GRANT: I’m always looking for methods to improve my archery form and increase accuracy. Recently, a friend of mine, Mike Tanaka, shared such a technique.
GRANT: Most archers are familiar with paper tuning. They go to a pro shop and buy a new bow, the guys set it up, shoot through the paper four or five times and send you home. Well, let’s take that a step further.
GRANT: Paper tuning is not only useful for tuning equipment, it’s very useful for perfecting your form. Mike has shared with me it’s relatively easy to tune a bow, so it shoots nice holes through paper. The bigger issue is tuning the shooter.
GRANT: At most pro shops, they’ll shoot the bow and tune the equipment. And they want to make sure the arrow’s not flying at close range — tail right, left, up, or down. You do this at close range because if you’re shooting further, the feathers — unless the bow’s really out of tune — will correct the arrow flight, and it would look straight when it goes through the paper.
GRANT: Once the bow is tuned, we need to make sure the shooter is tuned. And that typically has to do with the way the bow is held, the grip, or how the release is placed against your face. There’s a lot of pressure on the grip hand and the release hand when you’re pulling back 50, 60, 70 pounds.

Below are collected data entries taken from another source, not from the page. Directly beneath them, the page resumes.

/-- Every command but the control-timer expiry keeps every law and lets the commanded output stand or fall. -/
theorem exec_advances {c : Instr} {s t : State} (hc : c ≠ .controlTimerExpiry) (h : exec c s = .next t) :
    Advances s t := by
  cases c with
  | resetOnset => exact execResetOnset_advances h
  | resetEnd => exact execResetEnd_advances h
  | holdOffExpiry => exact execHoldOffExpiry_advances h
  | optionReadEnd => exact execOptionReadEnd_advances h
  | encoderEdge => exact execEncoderEdge_advances h
  | sampleTimerExpiry => exact execSampleTimerExpiry_advances h
  | converterReadEnd => exact execConverterReadEnd_advances h
  | switchFilterChange => exact execSwitchFilterChange_advances h
  | controlTimerExpiry => exact absurd rfl hc
  | supplyLowChange => exact execSupplyLowChange_advances h
  | releaseTimerExpiry => exact execReleaseTimerExpiry_advances h
  | setDelayExpiry => exact execSetDelayExpiry_advances h
  | keyPress => exact execKeyPress_advances h
  | keyRelease => exact execKeyRelease_advances h
  | modeChange => exact execModeChange_advances h
  | pendantPresentChange => exact execPendantPresentChange_advances h
  | keyUnblock => exact execKeyUnblock_advances h
  | refusedPulseEnd => exact execRefusedPulseEnd_advances h
  | repeatTimerExpiry => exact execRepeatTimerExpiry_advances h
  | estopChannelChange => exact execEstopChannelChange_advances h
  | discrepancyLatchSet => exact execDiscrepancyLatchSet_advances h
  | reportFrame => exact execReportFrame_advances h
  | raiseFrame => exact Advances.onRequest (fun n u x => Advances.takeRequest x n u .raise) h
  | lowerFrame => exact Advances.onRequest (fun n u x => Advances.takeRequest x n u .lower) h
  | clearFrame => exact Advances.onRequest (fun n u x => Advances.takeClear x n u) h
  | slotWindowExpiry => exact execSlotWindowExpiry_advances h
  | staleDeadlineExpiry => exact execStaleDeadlineExpiry_advances h
  | contestDeadlineExpiry => exact execContestDeadlineExpiry_advances h
  | clashHoldExpiry => exact execClashHoldExpiry_advances h
  | clearGraceEnd => exact execClearGraceEnd_advances h
  | parkTimerExpiry => exact execParkTimerExpiry_advances h
  | reportTimerExpiry => exact execReportTimerExpiry_advances h
  | accessGained => exact execAccessGained_advances h
  | attemptSent => exact execAttemptSent_advances h
  | attemptAbandoned => exact execAttemptAbandoned_advances h
  | tokenTimeout => exact execTokenTimeout_advances h
  | startBitSeen => exact execStartBitSeen_advances h
  | receivedFrameDiscarded => exact execReceivedFrameDiscarded_advances h
  | requestFrameOtherCode => exact Advances.onRequest (fun _ _ x => Advances.refl x) h

/-- Every command keeps every law but the e-stop law, and that one too. -/
theorem exec_keeps {c : Instr} {s t : State} (h : exec c s = .next t) : Keeps s t ∧ (EstopLaw s → EstopLaw t) := by
  by_cases hc : c = .controlTimerExpiry
  · subst hc
    obtain ⟨hkeeps, hestop, -⟩ := execControlTimerExpiry_keeps h
    exact ⟨hkeeps, hestop⟩
  · have := exec_advances hc h
    exact ⟨this.toKeeps, this.estop⟩
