/-- R101, R118. -/
def parseSettings (b : List Byte) : Except Status (ChanSettings × Bool) := do
  requireLength b 11
  let pi := clamped 10 250 (byteAt b 0)
  let re := clamped 10 250 (byteAt b 1)
  let hd := clamped 30 100 (byteAt b 2)
  let rm ← named (RefMode.ofCode (byteAt b 7))
  let fr := clamped 20 4000 (wordAt b 8)
  let cc := clamped 2 15 (byteAt b 10)
  return (⟨pi.1, re.1, roundDuty hd.1, longAt b 3, rm, fr.1, cc.1⟩, pi.2 || re.2 || hd.2 || fr.2 || cc.2)

/-- R47: one entry at the head of seven bytes. -/
def parsePlanEntry (b : List Byte) : Except Status (PlanEntry × Bool) := do
  let st ← named (member 16 (byteAt b 0))
  let e := clamped 1 2400 (wordAt b 1)
  let mx := clamped 50 1200 (wordAt b 3)
  let dw ← named (flagOfCode (byteAt b 5))
  let go ← named (flagOfCode (byteAt b 6))
  return (⟨st, e.1, mx.1, dw, go⟩, e.2 || mx.2)

/-- R47: `k` entries, seven bytes each. -/
def parsePlanEntries : Nat → List Byte → Except Status (List PlanEntry × Bool)
  | 0, _ => .ok ([], false)
  | k + 1, b => do
    let e ← parsePlanEntry b
    let es ← parsePlanEntries k (b.drop 7)
    return (e.1 :: es.1, e.2 || es.2)

/-- R46: zero, or clamped to 300 to 2400. -/
def clampCycle (n : Nat) : Nat := if n = 0 then 0 else clampTo 300 2400 n

/-- R46. -/
def parsePlan (b : List Byte) : Except Status (PlanRec × Bool) := do
  let k := byteAt b 6
  if b.length < 7 ∨ b.length ≠ 7 + 7 * k ∨ 16 < k then .error .badLength
  else
    let c := clampCycle (wordAt b 0)
    let o := clamped 0 2399 (wordAt b 2)
    let pm := clamped 5 30 (byteAt b 4)
    let m ← named (CorrectionMethod.ofCode (byteAt b 5))
    let es ← parsePlanEntries k (b.drop 7)
    return (⟨c, o.1, pm.1, m, es.1⟩, c != wordAt b 0 || o.2 || pm.2 || es.2)

/-- R86. The served set is judged for length as it is given (DESIGN CHOICE, notes/assumptions/61.md). -/
def parseDetector (b : List Byte) : Except Status (DetectorRec × Bool) := do
  let k := byteAt b 4
  if b.length < 5 ∨ b.length ≠ 9 + k ∨ 4 < k then .error .badLength
  else
    let kind ← namedOrAbsent DetKind.ofCode (byteAt b 0)
    let pol ← named (Polarity.ofCode (byteAt b 1))
    let db := clamped 10 500 (wordAt b 2)
    let served ← named (members 16 (((b.drop 5).take k).map BitVec.toNat))
    let target ← named (optMember 16 (byteAt b (7 + k)))
    return (⟨kind, pol, db.1, groupSet served, byteAt b (5 + k), byteAt b (6 + k), target, byteAt b (8 + k)⟩, db.2)

/-- R81. -/
def parseSchedule (b : List Byte) : Except Status (ScheduleRec × Bool) := do
  requireLength b 4
  let mi := clamped 0 1439 (wordAt b 1)
  let act ← named (Action.ofCode (byteAt b 3))
  return (⟨b.getD 0 0, mi.1, act⟩, mi.2)

/-- R81. -/
def parseSpecial (b : List Byte) : Except Status (Option SpecialRec × Bool) := do
  requireLength b 4
  let m := byteAt b 0
  let d := byteAt b 1
  let y := wordAt b 2
  if m = 255 ∧ d = 255 ∧ y = 65535 then return (none, false)
  else if 1 ≤ m ∧ m ≤ 12 ∧ 1 ≤ d ∧ d ≤ 31 ∧ (y = 65535 ∨ (2000 ≤ y ∧ y ≤ 2199)) then
    return (some ⟨m, d, if y = 65535 then none else some y⟩, false)
  else .error .outOfRange

/-- The eight auxiliary mappings (R87). -/
def parseAux (b : List Byte) : Option (Tab 8 (Option Gid)) :=
  let raw : Tab 8 (Option (Option Gid)) := Tab.ofFn 8 fun i => optMember 16 (byteAt b (3 + i.val))
  if raw.items.all Option.isSome then some (raw.map fun o => o.getD none) else none

/-- R75, R81, R87, R112, R157, R183. -/
def parseCabinet (b : List Byte) : Except Status (CabinetRec × Bool) := do
  requireLength b 22
  let pref ← named (ClockSource.ofCode (byteAt b 0))
  let freq ← named (MainsFreq.ofCode (byteAt b 1))
  let dp ← named (member 8 (byteAt b 2))
  let aux ← named (parseAux b)
  let fr := clamped 50 90 (byteAt b 11)
  let sf := clamped 0 600 (wordAt b 12)
  let sr := clamped 30 300 (wordAt b 14)
  let at' := clamped 0 5 (byteAt b 16)
  let ho := clamped 1 60 (byteAt b 17)
  let pb := clamped 1 60 (byteAt b 18)
  let ba ← named (BreakAction.ofCode (byteAt b 19))
  let ap ← named (Polarity.ofCode (byteAt b 20))
  let am ← named (AttnMode.ofCode (byteAt b 21))
  return (⟨pref, freq, dp, aux, fr.1, sf.1, sr.1, at'.1, ho.1, pb.1, ba, ap, am⟩,
    fr.2 || sf.2 || sr.2 || at'.2 || ho.2 || pb.2)

/-! ### The record classes (11.1) -/

/-- The fourteen record classes, in the order of the class table. -/
inductive RecordClass where
  | group | channel | conflictRow | intergreenRow | cable | probe | groupTiming | channelSettings | stage | plan
  | detector | schedule | specialDay | cabinet
  deriving DecidableEq, Repr

/-- The position in the class table (R197). -/
def RecordClass.code : RecordClass → Nat
  | .group => 0 | .channel => 1 | .conflictRow => 2 | .intergreenRow => 3 | .cable => 4 | .probe => 5
  | .groupTiming => 6 | .channelSettings => 7 | .stage => 8 | .plan => 9 | .detector => 10 | .schedule => 11
  | .specialDay => 12 | .cabinet => 13

def RecordClass.ofCode : Nat → Option RecordClass
  | 0 => some .group | 1 => some .channel | 2 => some .conflictRow | 3 => some .intergreenRow | 4 => some .cable
  | 5 => some .probe | 6 => some .groupTiming | 7 => some .channelSettings | 8 => some .stage | 9 => some .plan
  | 10 => some .detector | 11 => some .schedule | 12 => some .specialDay | 13 => some .cabinet | _ => none

/-- The number of records of a class (11.1). -/
def RecordClass.count : RecordClass → Nat
  | .group => 16 | .channel => 48 | .conflictRow => 16 | .intergreenRow => 16 | .cable => 24 | .probe => 64
  | .groupTiming => 16 | .channelSettings => 48 | .stage => 16 | .plan => 8 | .detector => 32 | .schedule => 32
  | .specialDay => 16 | .cabinet => 1

/-- One record of a set of records, replaced from bytes; the flag says that a value was clamped (R187). -/
def ConfigSet.write (c : ConfigSet) (cls : RecordClass) (k : Nat) (b : List Byte) : Except Status (ConfigSet × Bool) :=
  match cls with
  | .group => do
    let i ← named (member 16 k); let r ← parseGroup b
    return ({ c with st := { c.st with groups := c.st.groups.put i r.1 } }, r.2)
  | .channel => do
    let i ← named (member 48 k); let r ← parseChannel b
    return ({ c with st := { c.st with channels := c.st.channels.put i r.1 } }, r.2)
  | .conflictRow => do
    let i ← named (member 16 k); let r ← parseGroupSet b
    return ({ c with st := { c.st with conflicts := c.st.conflicts.put i r.1 } }, r.2)
  | .intergreenRow => do
    let i ← named (member 16 k); let r ← parseIntergreen b
    return ({ c with st := { c.st with intergreens := c.st.intergreens.put i r.1 } }, r.2)
  | .cable => do
    let i ← named (member 24 k); let r ← parseCable b
    return ({ c with st := { c.st with cables := c.st.cables.put i r.1 } }, r.2)
  | .probe => do
    let i ← named (member 64 k); let r ← parseProbe b
    return ({ c with st := { c.st with probes := c.st.probes.put i r.1 } }, r.2)
  | .groupTiming => do
    let i ← named (member 16 k); let r ← parseGroupTiming b
    return ({ c with tm := { c.tm with groupTimings := c.tm.groupTimings.put i r.1 } }, r.2)
  | .channelSettings => do
    let i ← named (member 48 k); let r ← parseSettings b
    return ({ c with tm := { c.tm with settings := c.tm.settings.put i r.1 } }, r.2)
  | .stage => do
    let i ← named (member 16 k); let r ← parseGroupSet b
    return ({ c with tm := { c.tm with stages := c.tm.stages.put i r.1 } }, r.2)
  | .plan => do
    let i ← named (member 8 k); let r ← parsePlan b
    return ({ c with tm := { c.tm with plans := c.tm.plans.put i r.1 } }, r.2)
  | .detector => do
    let i ← named (member 32 k); let r ← parseDetector b
    return ({ c with tm := { c.tm with detectors := c.tm.detectors.put i r.1 } }, r.2)
  | .schedule => do
    let i ← named (member 32 k); let r ← parseSchedule b
    return ({ c with tm := { c.tm with schedule := c.tm.schedule.put i r.1 } }, r.2)
  | .specialDay => do
    let i ← named (member 16 k); let r ← parseSpecial b
    return ({ c with tm := { c.tm with specials := c.tm.specials.put i r.1 } }, r.2)
  | .cabinet => do
    let _ ← named (member 1 k); let r ← parseCabinet b
    return ({ c with tm := { c.tm with cabinet := r.1 } }, r.2)

/-- One record as bytes; none where the index is outside the class's range (R188). -/
def ConfigSet.read (c : ConfigSet) (cls : RecordClass) (k : Nat) : Option (List Byte) :=
  match cls with
  | .group => (member 16 k).map fun i => (c.st.groups.get i).bytes
  | .channel => (member 48 k).map fun i => (c.st.channels.get i).bytes
  | .conflictRow => (member 16 k).map fun i => counted (c.st.conflicts.get i)
  | .intergreenRow => (member 16 k).map fun i => (c.st.intergreens.get i).items.flatMap u16
  | .cable => (member 24 k).map fun i => counted (c.st.cables.get i)
  | .probe => (member 64 k).map fun i => (c.st.probes.get i).bytes
  | .groupTiming => (member 16 k).map fun i => (c.tm.groupTimings.get i).bytes
  | .channelSettings => (member 48 k).map fun i => (c.tm.settings.get i).bytes
  | .stage => (member 16 k).map fun i => counted (c.tm.stages.get i)
  | .plan => (member 8 k).map fun i => (c.tm.plans.get i).bytes
  | .detector => (member 32 k).map fun i => (c.tm.detectors.get i).bytes
  | .schedule => (member 32 k).map fun i => (c.tm.schedule.get i).bytes
  | .specialDay => (member 16 k).map fun i => specialBytes (c.tm.specials.get i)
  | .cabinet => (member 1 k).map fun _ => c.tm.cabinet.bytes

end Sys2Proof.Machine
end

And if that pressure is slightly left or right, up or down, it will cause the arrow to start out flying any way – tail right, left, up, or down. That’s where the paper test comes in.
GRANT: By shooting at close range six or seven feet back, the arrow, if it’s got pressure in its tail – right, left, up, or down – will show when it goes through the paper. So, for this to work, the target needs to be far enough behind the paper so the arrow can pass all the way through.
GRANT: After the arrow’s been shot, when it hits the paper, it will make a perfect bullet hole. But as it continues to slide through — if it’s this way or that way, or up or down — the fletching will rip the paper — you’ll see the pattern of the fletching, whichever way the arrow’s tail is oriented.
GRANT: Ideally, you’re making what we call a “bullet hole.” You’ll see a small round hole and see where each fletching cut the paper.
GRANT: You can set this up at home. It’s always safety first, so we’ve got a frame built that will hold our paper and a large Morrell Target behind the frame. The target is as large as or larger than the frame, so if I’m in between here, it’s going in the target.
GRANT: Use a very thin paper. I use parchment paper; it’s really inexpensive, and it will tell on you. It tears super easy, so it will show the slightest orientation of the arrow.
GRANT: The paper needs to be tight. We hold ours by a couple of clamps. If it’s sloppy, you won’t get a true picture of how the arrow is tearing.
GRANT: Another tip that makes me a little more comfortable when using this technique is to make sure I’ve got a small crack right here so I can ensure there’s a target behind there before I shoot. Don’t make a tuning decision based on one shot. Shoot three or four or five, see if there’s a consistent tear pattern, and if there is, then you can make an adjustment.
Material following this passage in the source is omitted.